During the day, she takes an exam. She’s so competitive, she and her two best friends are always trying to see who will “win first place.” The day goes on as normal as it can be in a place where the rules are made by people who attack education by calling girls ‘whores’ when they enter the front door of their school, or take a class with boys.

School ends, your daughter climbs on the bus to come home. She and her friends are happy, comparing notes on their tests, on the answers they studied so hard to prepare. The bus stops, the girls look up to see what is going on. A young man leaps into the bus and calls out your daughter’s name – and when she looks at him, he shoots her, not sparing the other girls in his violence.

Girls and women all over the world experience violence. In this, Malala was not, nor is not, alone. More than one-third of women – 35% - have experienced physical or sexual violence. Women in the United States, where we pride ourselves on equality and safety, are molested or assaulted at the rate of one in five – one in four if we believe that many women never report their abuse.

And yet these women get up every day, and go about their lives, doing their jobs, caring for their families, leading corporations, inventing, healing, teaching, speaking.

You likely know Malala’s story, that she was taken to England, where she recovered from her terrible injuries. On her 16th birthday, she spoke before the United Nations. She is the youngest person ever to have won a Nobel Peace Prize. She continues to speak all over the world on behalf of education for girls and boys, and to call for peace in the beloved homeland she may never be able to return to. Her courage is an example for all of us to uphold what is right and true, to stand for others as well as ourselves.

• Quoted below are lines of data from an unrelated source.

-- ==== Sys2Proof/Machine/HostAssembly.lean ====
section
/-! DEFINITION. The host assembler (R96, R97): labels to statement indices, pseudo-instructions to their expansions. -/

namespace Sys2Proof.Machine

/-- How many statements a line assembles to (R96, R97). -/
def lineSize : HostLine → Nat
  | .label _ => 0
  | .waitDone _ => 2
  | .vceEnc .. => 7
  | .vceDec .. => 8
  | _ => 1

/-- The labels of a program and the indices they stand for, from index `i` (R96). -/
def labelTable : Nat → List HostLine → List (Nat × Nat)
  | _, [] => []
  | i, .label n :: rest => (n, i) :: labelTable i rest
  | i, l :: rest => labelTable (i + lineSize l) rest

/-- `wait_done` at index `i`: poll STATUS until DONE = 1 (R97). -/
def expandWait (i t : Nat) : List HostStmt := [.csrr t .status, .bz t 1 i]

/-- The statements of a line at index `i`; `none` for a branch to a label that is not defined, and of a label defined
twice the first definition holds (R96, R97; log 23). -/
def expandLine (env : List (Nat × Nat)) (i : Nat) : HostLine → Option (List HostStmt)
  | .label _ => some []
  | .csrw r v => some [.csrw r v]
  | .csrr t r => some [.csrr t r]
  | .memw a bs => some [.memw a bs]
  | .memw64 a vs => some [.memw64 a vs]
  | .bz t k lbl => (env.lookup lbl).map fun target => [.bz t k target]
  | .halt => some [.halt]
  | .waitDone t => some (expandWait i t)
  | .vceEnc c src n dst cap t =>
    some ([.csrw .srcAddr src, .csrw .count n, .csrw .dstAddr dst, .csrw .dstCap cap,
      .csrw .cmd (encode (instrOf c .enc))] ++ expandWait (i + 5) t)
  | .vceDec c src len dst cap n t =>
    some ([.csrw .srcAddr src, .csrw .srcLen len, .csrw .dstAddr dst, .csrw .dstCap cap, .csrw .count n,
      .csrw .cmd (encode (instrOf c .dec))] ++ expandWait (i + 6) t)
  | .vceAck => some [.csrw .status 2]

/-- Assembles the lines from index `i` on. -/
def assembleFrom (env : List (Nat × Nat)) : Nat → List HostLine → Option (List HostStmt)
  | _, [] => some []
  | i, l :: rest =>
    match expandLine env i l, assembleFrom env (i + lineSize l) rest with
    | some a, some b => some (a ++ b)
    | _, _ => none

/-- A host program from its text (R96, R97). -/
def assemble (lines : List HostLine) : Option (List HostStmt) := assembleFrom (labelTable 0 lines) 0 lines

/-- A machine whose host starts this program. -/
def withProgram (prog : List HostStmt) (s : State) : State := { s with host := { s.host with prog := prog, pc := 0 } }

end Sys2Proof.Machine
end

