-- ==== Sys2Proof/Machine/Command.lean ====
section
/-! DEFINITION. The command skeletons shared by the codecs (R132 to R134). -/

namespace Sys2Proof.Machine

/-- The loop of the encode skeleton over `n` elements from element `e` (R132); `grp v` is the codec's canonical group
of v. -/
def encodeLoop (p : Params) (grp : Word → List Byte) : Nat → Nat → Work → Res Unit
  | 0, _, w => .ok () w
  | n + 1, e, w =>
    (readElem p e w).bind fun v w =>
      (emitGroup p (grp v) w).bind fun _ w => encodeLoop p grp n (e + 1) (setElements (e + 1) w)

/-- `EncodeCommand(c)` (R132). -/
def encodeCommand (grp : Params → Word → List Byte) (s : State) : Host.Outcome State Fault Refusal :=
  runCommand true .enc (fun p w => encodeLoop p (grp p) w.eng.latch.cnt.toNat 0 w) s

/-- `StrictCheck()` (R134). -/
def strictCheck (w : Work) : Res Unit :=
  if w.eng.latch.strict = true ∧ w.eng.rc ≠ w.eng.latch.slen then
    .raise .countMismatch (w.eng.latch.src.toNat + w.eng.rc.toNat) w
  else .ok () w

/-- The loop of the decode skeleton over `n` elements from element `e` (R133); `grp` reads one group. -/
def decodeLoop (p : Params) (grp : Work → Res Word) : Nat → Nat → Work → Res Unit
  | 0, _, w => .ok () w
  | n + 1, e, w =>
    (grp (startGroup w)).bind fun v w =>
      (storeElem p e v w).bind fun _ w => decodeLoop p grp n (e + 1) (setElements (e + 1) (commitGroup w))

/-- `DecodeCommand(c)` (R133). -/
def decodeCommand (grp : Params → Work → Res Word) (s : State) : Host.Outcome State Fault Refusal :=
  runCommand true .dec
    (fun p w => (decodeLoop p (grp p) w.eng.latch.cnt.toNat 0 w).bind fun _ w => strictCheck w) s

end Sys2Proof.Machine
end

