-- ==== Sys2Proof/Laws/Ops.lean ====
section
/-! SUPPORT. One lemma per shared operation of a command: what it does when every byte answers, how it fails, and what
it never touches. -/

namespace Sys2Proof.Machine

/-! ### Ranges -/

theorem Range.has_iff (r : Range) (a : Nat) : r.has a = true ↔ r.base ≤ a ∧ a < r.base + r.size := by
  simp only [Range.has, Bool.and_eq_true, decide_eq_true_eq]

theorem Range.meets_iff (r r' : Range) : r.meets r' = true ↔
    0 < r.size ∧ 0 < r'.size ∧ r.base < r'.base + r'.size ∧ r'.base < r.base + r.size := by
  simp only [Range.meets, Bool.and_eq_true, decide_eq_true_eq]
  tauto

theorem pastTop_iff (p : Params) (r : Range) : pastTop p r = true ↔ 0 < r.size ∧ p.memTop < r.base + r.size := by
  simp only [pastTop, Bool.and_eq_true, decide_eq_true_eq]

theorem pastTop_false_iff (p : Params) (r : Range) : pastTop p r = false ↔ r.size = 0 ∨ r.base + r.size ≤ p.memTop := by
  rw [← Bool.not_eq_true, pastTop_iff]; omega

/-! ### Results -/

/-- The work a result leaves, whether the piece went on or raised an error. -/
def Res.after {α : Type} : Res α → Work
  | .ok _ w => w
  | .raise _ _ w => w

@[simp] theorem Res.after_ok {α : Type} (a : α) (w : Work) : (Res.ok a w).after = w := rfl

@[simp] theorem Res.after_raise {α : Type} (c : ErrCode) (n : Nat) (w : Work) :
    (Res.raise c n w : Res α).after = w := rfl

@[simp] theorem Res.bind_ok {α β : Type} (a : α) (w : Work) (f : α → Work → Res β) :
    (Res.ok a w).bind f = f a w := rfl

@[simp] theorem Res.bind_raise {α β : Type} (c : ErrCode) (n : Nat) (w : Work) (f : α → Work → Res β) :
    (Res.raise c n w : Res α).bind f = .raise c n w := rfl

theorem Res.bind_ok_right {α : Type} (x : Res α) : x.bind Res.ok = x := by cases x <;> rfl

theorem Res.bind_assoc {α β γ : Type} (x : Res α) (f : α → Work → Res β) (g : β → Work → Res γ) :
    (x.bind f).bind g = x.bind fun a w => (f a w).bind g := by
  cases x <;> rfl

/-- Two pieces in a row give a value exactly when both do. -/
theorem Res.bind_eq_ok {α β : Type} {x : Res α} {f : α → Work → Res β} {b : β} {w : Work}
    (h : x.bind f = .ok b w) : ∃ a w', x = .ok a w' ∧ f a w' = .ok b w := by
  cases x with
  | ok a w' => exact ⟨a, w', rfl, h⟩
  | raise c n w' => simp at h

/-! ### Memory primitives -/

theorem busReads_ok (p : Params) (a n : Nat) (w : Work) (h : AllAccessible p a n) :
    busReads p a n w = .ok (w.mem.readBytes a n) w := by
  induction n generalizing a with
  | zero => rfl
  | succ n ih =>
    have h0 : p.accessibleAt a = true := by simpa using h 0 (by omega)
    have h1 : AllAccessible p (a + 1) n := fun j hj => by
      have := h (j + 1) (by omega)
      rwa [show a + (j + 1) = a + 1 + j by omega] at this
    simp [busReads, busRead, h0, ih (a + 1) h1, Memory.readBytes]

/-- A read stops at the lowest failing address (R16). -/
theorem busReads_fails (p : Params) (a n j : Nat) (w : Work) (hj : j < n) (h : AllAccessible p a j)
    (hf : p.accessibleAt (a + j) = false) : busReads p a n w = .raise .busError (a + j) w := by
  induction n generalizing a j with
  | zero => omega
  | succ n ih =>
    cases j with
    | zero => simp at hf; simp [busReads, busRead, hf]
    | succ j =>
      have h0 : p.accessibleAt a = true := by simpa using h 0 (by omega)
      have h1 : AllAccessible p (a + 1) j := fun i hi => by
        have := h (i + 1) (by omega)
        rwa [show a + (i + 1) = a + 1 + i by omega] at this
      have h2 : p.accessibleAt (a + 1 + j) = false := by
        rwa [show a + (j + 1) = a + 1 + j by omega] at hf
      simp [busReads, busRead, h0, ih (a + 1) j (by omega) h1 h2]
      omega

The woman who anointed Jesus is an example of women’s courage in the face of great hardships. Though she does not use words, she speaks loudly, clearly. In three ways, she speaks to us of faith and how to live it:

First, she is unafraid to go. She enters the house of a leper, an unclean man. She knows that this will make her unclean, too, and that she will have to deal with the consequences of her choice. The rules of the institution do not stop her. The stares and disapproval of others do not stop her.

She is fearless because she knows what she is doing. Her purpose is to recognize God’s own son, the Messiah, the Anointed One, by affirming who he is. She identifies him even as God identified him at his baptism, as Peter identified him – “My lord and my God!” – and as he was identified at his transfiguration.

In the midst of his inner circle, the disciples, she identifies him through an act of humility and compassion. She serves him by giving of the very best she has to offer, preparing him for what lies ahead with gentleness and love.

And yet, she is not named. The 19th Century American poet, Rupert Hughes, wrote:

So in the thick-set chronicles of fame, there hover deathless feats of souls unknown; they linger as the fragrant smoke-wreaths blown from liberal sacrifices. Gone face and name! The deeds like homeless ghosts, live on alone.

Who are the women, the people in your life who set this example for you? Not just in the past, but in living, today? Do we have examples like this in our families, in our community, in our nation? Do we lift them up for others, so that we are all enriched by their strength, their courage? Do we remember their deeds and teach them so our children will know what strength and courage look like?

Fearless woman, living out their purpose through acts of humility and compassion make us all consider how we ourselves might serve. Will our deeds live on alone whether or not our names are remembered?